**Task details**
Nothing outside the range below should be printed. Output exactly the lines from the line with "true, false⟩ 0, .red" to the line with "theorem test_wf_barriers : [Instr.barSync", both included.

**Data for analysis**
-- ==== Sys2Proof/Tests/Slice0.lean ====
section
/-! SUPPORT. Tests: ill-formed terms, words of the spec's encodings, one step on small states with results worked out from the rules, and for
every statement a state and operands that meet its hypotheses. -/

namespace Sys2Proof.Tests

open Sys2Proof Sys2Proof.Machine

set_option Elab.async false

/-! ## Ill-formed terms: one for each check of WellFormed -/

/-- The guard of most terms. -/
def on : Guard := Guard.always

/-- M-class fields of a term. -/
def mem (size : MSize) (space : Space) (order : Order := .rlx) (scope : Scope := .wave) (sx : Bool := false) (hint : Hint := .normal) : MemMod :=
  ⟨size, sx, order, scope, hint, space⟩

theorem test_wf_guard : (Instr.movi ⟨true, 7⟩ 1 0).wf = false ∧ (Instr.exit ⟨true, 7⟩).wf = false ∧ (Instr.nop ⟨true, 7⟩).wf = true := by decide

theorem test_wf_integer : [Instr.mov on 5 6 true, .mov on 4 7 true, .iadd on 1 2 3 false true, .isub on 1 2 3 false true, .imul on 1 2 3 false true,
    .imad on 1 2 3 4 true false false, .imad on 2 3 4 5 true false false, .imad on 1 2 3 4 false false true,
    .icmp on 1 3 4 0 .eq .none true false, .icmp on 1 4 5 0 .eq .none true false, .icmp on 1 2 3 1 .eq .none false false].all (fun i => !i.wf) := by decide

theorem test_wf_float : [Instr.fcmp on 1 2 3 4 .lt .none, .cvt on 1 2 .rne true .f32 .s32 false, .cvt on 1 2 .rne false .f32 .s32 true,
    .cvt on 1 2 .rne false .s32 .s32 false, .cvt on 1 3 .rne false .f32 .s64 false, .cvt on 1 2 .rne false .s64 .f32 false].all (fun i => !i.wf) := by
  decide

theorem test_wf_pair : [Instr.pairIadd ⟨⟨true, 7⟩, 8, .reg 9⟩ ⟨.fmul, on, 13, .reg 14⟩, .pairIadd ⟨on, 8, .reg 9⟩ ⟨.fmul, on, 13, .imm 1⟩,
    .pairFadd ⟨on, 8, .imm 1⟩ ⟨.iadd, on, 13, .reg 14⟩, .pairIadd ⟨on, 8, .reg 9⟩ ⟨.iadd, on, 12, .reg 14⟩,
    .pairIadd ⟨on, 8, .reg 12⟩ ⟨.iadd, on, 13, .reg 16⟩].all (fun i => !i.wf) := by decide

theorem test_wf_lane : [Instr.shflx on 1 2 .w8 8, .shflup on 1 2 .w4 4, .shfldn on 1 2 .w2 2, .bcast on 1 2 .w16 16, .lxpose on 1 2 6,
    .gred on 1 2 .add .w32 .rtz, .gscan on 1 2 .fmin .w32 .rup false, .matchv on 1 3 false true].all (fun i => !i.wf) := by decide

theorem test_wf_control : [Instr.brx on 3, .spawn on 3 4 5].all (fun i => !i.wf) := by decide

theorem test_wf_loads : [Instr.ld on 4 6 (mem .w .scratch) 0, .ld on 4 7 (mem .w .global) 0, .ld on 5 6 (mem .d .global) 0, .ld on 4 6 (mem .w .global .rel) 0,
    .ld on 4 6 (mem .w .global .rlx .wave true) 0, .ld on 4 6 (mem .w .window .rlx .wave false .stream) 0, .ld on 4 6 (mem .w .global .rlx .memside) 0,
    .ld on 4 6 (mem .b .global .acq .memside) 0, .ld on 4 6 (mem .w .window .acq .memside) 0, .lds on 4 6 (mem .w .global) 0, .lds on 4 6 (mem .w .scratch .ar) 0,
    .lds on 4 6 (mem .w .scratch .acq .memside) 0, .lds on 4 6 (mem .w .scratch .rlx .wave false .keep) 0, .lds on 6 6 (mem .q .scratch) 0,
    .ldu on 4 6 0 (mem .d .global) 0, .ldu on 6 8 0 (mem .q .global) 0, .ldu on 4 7 0 (mem .q .global) 0, .ldu on 4 6 0 (mem .q .window) 0,
    .ldu on 4 6 0 (mem .q .global .rel) 0, .ldu on 4 6 0 (mem .q .global .acq .memside) 0].all (fun i => !i.wf) := by decide

theorem test_wf_stores : [Instr.st on 4 6 (mem .w .scratch) 0, .st on 4 7 (mem .w .global) 0, .st on 5 6 (mem .d .global) 0, .st on 4 6 (mem .w .global .acq) 0,
    .st on 4 6 (mem .h .global .rlx .wave true) 0, .st on 4 6 (mem .w .global .rel .memside) 0, .sts on 4 6 (mem .w .global) 0, .sts on 4 6 (mem .w .scratch .acq) 0,
    .sts on 4 6 (mem .b .scratch .rlx .wave true) 0, .sts on 4 6 (mem .w .scratch .rel .memside) 0, .sts on 6 6 (mem .q .scratch) 0,
    .stu on 4 6 0 (mem .d .global) 0, .stu on 6 8 0 (mem .q .global) 0, .stu on 4 7 0 (mem .q .global) 0, .stu on 4 6 0 (mem .q .window) 0,
    .stu on 4 6 0 (mem .q .global .acq) 0, .stu on 4 6 0 (mem .q .global .rel .memside) 0].all (fun i => !i.wf) := by decide

theorem test_wf_memory : [Instr.ld2s on 4 7 5 (mem .w .global) 0, .ld2s on 4 6 5 (mem .h .global) 0, .ld2s on 4 6 5 (mem .w .global .acq) 0,
    .ld2s on 4 6 5 (mem .w .global .rlx .device) 0, .ld2s on 4 6 5 (mem .w .window) 0, .pref on 7 .normal 0, .cmaintDrop on 7 0, .cmaintClean on 7 0,
    .cmaintFlush on 7 0, .fence on .rlx .device, .fence on .acq .memside, .mscmd on 4 7 5].all (fun i => !i.wf) := by decide

theorem test_wf_atomics : [Instr.atom on 4 6 5 ⟨.add, .rlx, .memside, false, false⟩ 0, .atom on 4 6 5 ⟨.add, .rlx, .device, false, true⟩ 0,
    .atom on 4 6 8 ⟨.fadd, .rlx, .device, true, false⟩ 0, .atom on 4 7 5 ⟨.add, .rlx, .device, false, false⟩ 0, .atom on 5 6 8 ⟨.add, .rlx, .device, true, false⟩ 0,
    .atom on 4 6 9 ⟨.add, .rlx, .device, true, false⟩ 0, .red on 6 5 ⟨.add, .acq, .device, false, false⟩ 0, .red on 7 5 ⟨.add, .rlx, .device, false, false⟩ 0,
    .red on 6 5 ⟨.add, .rlx, .device, true, false⟩ 0, .cas on 4 6 8 ⟨.or, .rlx, .device, false, false⟩ 0, .cas on 4 6 10 ⟨.add, .rlx, .device, true, false⟩ 0,
    .cas on 4 7 8 ⟨.add, .rlx, .device, false, false⟩ 0].all (fun i => !i.wf) := by decide

theorem test_wf_barriers : [Instr.barSync on 0 0 .wave 4 none, .barSync on 0 0 .cluster 8 none, .barSync on 1 0 .block 3 none, .barSync on 0 1 .block 3 none,
    .barSync on 4 5 .grid 0 (some ⟨.add, .rtz⟩), .barSync on 4 5 .grid 4 (some ⟨.fadd, .rne⟩), .barArr on .wave 4, .barWait on .grid 4, .barExp on 5 4].all
    (fun i => !i.wf) := by decide

theorem test_wf_engines : [Instr.cpyLin on 6 7 8 ⟨0, none⟩ false true, .cpyLin on 7 6 8 ⟨0, none⟩ true false, .cpyTld on 6 6 0 ⟨0, none⟩, .cpyTst on 6 6 0 ⟨0, none⟩,
    .cpyTred on 6 6 0 ⟨0, none⟩, .publ on 7, .cpymc on 4 5 7 8 .st ⟨0, none⟩, .coll on 7 0].all (fun i => !i.wf) := by decide

theorem test_wf_matrix : [Instr.tld on 5 6 7 8 0 0 false, .tld on 6 5 7 8 0 0 false, .mma on 0 12 8 9 0, .mmas on 4 5 6 0 2 2, .mmag on 4 5 6 7 0 3 1,
    .adrain on 6 7 0 false 0].all (fun i => !i.wf) := by decide

theorem test_wf_system : [Instr.icinv on 7 false, .icinv on 6 true, .tlbinv on 7 1 false, .tlbinv on 6 1 true, .stest on 4 0x0020, .stest on 4 0x1010,
    .stest on 4 0x2042, .stest on 4 0x3030, .stest on 4 0x3080, .stest on 4 0x4000, .lsupd on 4 0].all (fun i => !i.wf) := by decide

/-! ## Decoding: a word of each family, written out from the spec's encodings, and words that are no instruction -/

/-- IADD v5, v6, v7 and IADD v5, v6, 100 under a negated guard, from R74 and R75. -/
theorem test_decode_integer : decode 0x006E0A0C0E000000 = .ok (.iadd on 5 6 7 false false) ∧
    decode 0x00740A0C000000C9 = .ok (.iaddImmediate ⟨true, 2⟩ 5 6 100) ∧ decode 0x01EE080204060258 = .ok (.blut on 4 1 2 3 0x96) := by decide

/-- FADD v1, v2, v3 as a Z6 word (R408), and IADD as a Z5 word (R409). -/
theorem test_decode_modes : decodeIn 1 0x080E020406000000 = .ok (.fadd on 1 2 3 .rne) ∧ decodeIn 0 0x100E020406000000 = .ok (.fadd on 1 2 3 .rne) ∧
    decodeIn 2 0x006E28C380000000 = .ok (.iadd on 5 6 7 false false) := by decide

/-- IADD v8, v9 && FMUL v13, v14 (R83). -/
theorem test_decode_pair : decode 0x8170809024E1A1C0 = .ok (.pairIadd ⟨on, 8, .reg 9⟩ ⟨.fmul, on, 13, .reg 14⟩) := by decide

theorem test_decode_lane : decode 0x202E080400000004 = .ok (.shflx on 4 2 .w32 1) := by decide

/-- BRA of R81: the guard always, the target 16 words back, the join 8 on. -/
theorem test_decode_control : decode 0x280FFFFFE0000010 = .ok (.bra on (-16) 8) ∧ decode 0x280400000C000001 = .ok (.braAny ⟨false, 2⟩ 6) ∧
    decode 0x28AE000000000000 = .ok (.exit on) := by decide

theorem test_decode_memory : decode 0x300E0E08008B0010 = .ok (.ld on 7 4 (mem .w .global .acq .device) 16) ∧
    decode 0x302E0C0800930008 = .ok (.st on 6 4 (mem .w .global .rel .device) 8) := by decide

theorem test_decode_atomics : decode 0x400E0C080E0B4000 = .ok (.atom on 6 4 7 ⟨.add, .acq, .device, false, false⟩ 0) ∧
    decode 0x402E00080FA34000 = .ok (.red on 4 7 ⟨.fmax, .rlx, .device, false, false⟩ 0) := by decide

theorem test_decode_barriers : decode 0x408E000080060000 = .ok (.barSync on 0 0 .block 3 none) ∧
    decode 0x408E2C2B80004400 = .ok (.barSync on 22 21 .grid 0 (some ⟨.fadd, .rne⟩)) ∧ decode 0x40AE001200000004 = .ok (.bartx on 9 0 true) := by decide

theorem test_decode_engines : decode 0x480E101412001800 = .ok (.cpyLin on 8 10 9 ⟨0, some 0⟩ false true) := by decide

theorem test_decode_matrix : decode 0x508E280810120F7C = .ok (.tld on 20 4 8 9 15 15 true) ∧ decode 0x50AE002010120004 = .ok (.mma on 0 16 8 9 1) ∧
    decode 0x50CE002426220000 = .ok (.mmas on 18 19 17 0 0 0) ∧ decode 0x516E180000000000 = .ok (.mfence on 12) := by decide

theorem test_decode_system : decode 0x584E020000000000 = .ok (.sysrd on 1 0) ∧ decode 0x59AE040000C80000 = .ok (.lsupd on 2 100) := by decide

/-- The reserved guard, an opcode that is not assigned, and a field that must be 0 (R73, R87). -/
theorem test_decode_refuses : decode 0x007E0A0C0E000000 = .error .guard ∧ decode 0x600E000000000000 = .error .unassigned ∧
    decode 0x006E0A0C0E000200 = .error .reservedBit := by decide

/-! ## Small states -/

/-- The load's wave with given registers: register, thread, value. -/
def wave (xs : List (Nat × (Lane → Word))) : Wave :=
  { waveAt loadImage 0 256 32 false 0 0 0 with
    regs := xs.foldl (fun v x => v.setIfInBounds x.1 { Register.launch with elems := Vector.ofFn x.2 }) (Vector.replicate 256 Register.launch) }

/-- Registers that hold one value in every thread. -/
def uniform (xs : List (Nat × Word)) : List (Nat × (Lane → Word)) := xs.map (fun x => (x.1, fun _ => x.2))

/-- The load's group with one wave. -/
def group (w : Wave) : Group := { loadGroup with waves := [w] }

**Answer box**
    .atom on 4 6 9 ⟨.add, .rlx, .device, true, false⟩ 0, .red on 6 5 ⟨.add, .acq, .device, false, false⟩ 0, .red on 7 5 ⟨.add, .rlx, .device, false, false⟩ 0,
    .red on 6 5 ⟨.add, .rlx, .device, true, false⟩ 0, .cas on 4 6 8 ⟨.or, .rlx, .device, false, false⟩ 0, .cas on 4 6 10 ⟨.add, .rlx, .device, true, false⟩ 0,
    .cas on 4 7 8 ⟨.add, .rlx, .device, false, false⟩ 0].all (fun i => !i.wf) := by decide

theorem test_wf_barriers : [Instr.barSync on 0 0 .wave 4 none, .barSync on 0 0 .cluster 8 none, .barSync on 1 0 .block 3 none, .barSync on 0 1 .block 3 none,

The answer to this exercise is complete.